### RECORDS FOR THE TASK:

-- ==== Sys2Proof/Laws/Keeps.lean ====
section
/-!
SUPPORT. Laws/Keeps.lean: of the pseudocode of every command: what it leaves alone, that it keeps the invariants of
10_state.md R41, and what it can raise (60_exceptions.md R211).
-/
namespace Sys2Proof.Laws

open Sys2Proof Sys2Proof.Machine

/-! ### What a command leaves alone -/

theorem Unchanged_refl (l : List Field) (s : State) : Unchanged l s s := fun f _ => by cases f <;> rfl

theorem Unchanged_trans {l : List Field} {s t u : State} (h1 : Unchanged l s t) (h2 : Unchanged l t u) :
    Unchanged l s u := by
  intro f hf
  have a := h1 f hf
  have b := h2 f hf
  cases f <;> exact b.trans a

theorem Unchanged_mono {l m : List Field} {s t : State} (h : Unchanged l s t) (hs : l ⊆ m) : Unchanged m s t :=
  fun f hf => h f fun hm => hf (hs hm)

theorem Unchanged_outWritten (l : List Byte) (s : State) : Unchanged [.out, .olen] s (outWritten l s) := by
  intro f hf
  cases f <;> simp_all [Field.Same]

theorem Unchanged_bitWritten (l : BitSeq) (s : State) : Unchanged [.bit, .blen] s (bitWritten l s) := by
  intro f hf
  cases f <;> simp_all [Field.Same]

theorem Unchanged_putEntries (es : List (Symbol × BitSeq)) (s : State) :
    Unchanged [.code, .order] s (putEntries es s) := by
  intro f hf
  cases f <;> simp_all [Field.Same]

theorem Unchanged_withTree (t s : State) : Unchanged treeFields s (withTree t s) := by
  intro f hf
  cases f <;> simp_all [Field.Same, treeFields]

theorem Unchanged_restartOut (s : State) : Unchanged [.out, .olen] s (restartOut s) := by
  intro f hf
  cases f <;> simp_all [Field.Same]

theorem Unchanged_restartBit (s : State) : Unchanged [.bit, .blen] s (restartBit s) := by
  intro f hf
  cases f <;> simp_all [Field.Same]

theorem Unchanged_clearTable (s : State) : Unchanged [.code, .order] s (clearTable s) := by
  intro f hf
  cases f <;> simp_all [Field.Same]

theorem Unchanged_setIoff (v : Reg) (s : State) : Unchanged [.ioff] s (setIoff v s) := by
  intro f hf
  cases f <;> simp_all [Field.Same]

theorem Unchanged_setLen (v : Reg) (s : State) : Unchanged [.len] s (setLen v s) := by
  intro f hf
  cases f <;> simp_all [Field.Same]

theorem Unchanged_setPad (v : BitVec 8) (s : State) : Unchanged [.pad] s (setPad v s) := by
  intro f hf
  cases f <;> simp_all [Field.Same]

theorem Unchanged_setFreq (v : Vector Counter 256) (s : State) : Unchanged [.freq] s (setFreq v s) := by
  intro f hf
  cases f <;> simp_all [Field.Same]

/-! ### The invariants of the data -/

/-- The parts of the invariant a command's pseudocode works on (R41). -/
structure DataOk (s : State) : Prop where
  params : s.params.wf = true
  buffers : s.BuffersOk
  forest : s.Forest
  rootShown : s.RootShown
  table : s.TableOk

/-- The pseudocode keeps the invariants, and writes no field but those listed. -/
structure Keeps (run : State → Run) (l : List Field) : Prop where
  data : ∀ {s t}, DataOk s → run s = .ok t → DataOk t
  frame : ∀ {s t}, run s = .ok t → Unchanged l s t

theorem BuffersOk_congr {s t : State} (h : s.BuffersOk) (h1 : t.inp = s.inp) (h2 : t.out = s.out) (h3 : t.bit = s.bit)
    (h4 : t.params = s.params) : t.BuffersOk :=
  ⟨by rw [h1, h4]; exact h.inp, by rw [h2, h4]; exact h.out, by rw [h3, h4]; exact h.bit⟩

theorem DataOk_congr {s t : State} (h : DataOk s) (hp : t.params = s.params) (h1 : t.inp = s.inp) (h2 : t.out = s.out)
    (h3 : t.bit = s.bit) (h4 : t.node = s.node) (h5 : t.heap = s.heap) (h6 : t.next = s.next) (h7 : t.rv = s.rv)
    (h8 : t.root = s.root) (h9 : t.order = s.order) (h10 : t.code = s.code) : DataOk t :=
  ⟨hp ▸ h.params, BuffersOk_congr h.buffers h1 h2 h3 hp, Forest_congr h.forest h4 h5 h6, RootShown_congr h.rootShown h5 h7 h8,
    TableOk_congr h.table h9 h10⟩

theorem DataOk_setIoff {s : State} (h : DataOk s) (v : Reg) : DataOk (setIoff v s) :=
  DataOk_congr h rfl rfl rfl rfl rfl rfl rfl rfl rfl rfl rfl

theorem DataOk_setLen {s : State} (h : DataOk s) (v : Reg) : DataOk (setLen v s) :=
  DataOk_congr h rfl rfl rfl rfl rfl rfl rfl rfl rfl rfl rfl

theorem DataOk_setPad {s : State} (h : DataOk s) (v : BitVec 8) : DataOk (setPad v s) :=
  DataOk_congr h rfl rfl rfl rfl rfl rfl rfl rfl rfl rfl rfl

### TASK DETAILS:
Once you have identified the lines above that contain "BitSeq", copy each of them.

### WRITTEN ANSWER:
theorem Unchanged_bitWritten (l : BitSeq) (s : State) : Unchanged [.bit, .blen] s (bitWritten l s) := by
theorem Unchanged_putEntries (es : List (Symbol × BitSeq)) (s : State) :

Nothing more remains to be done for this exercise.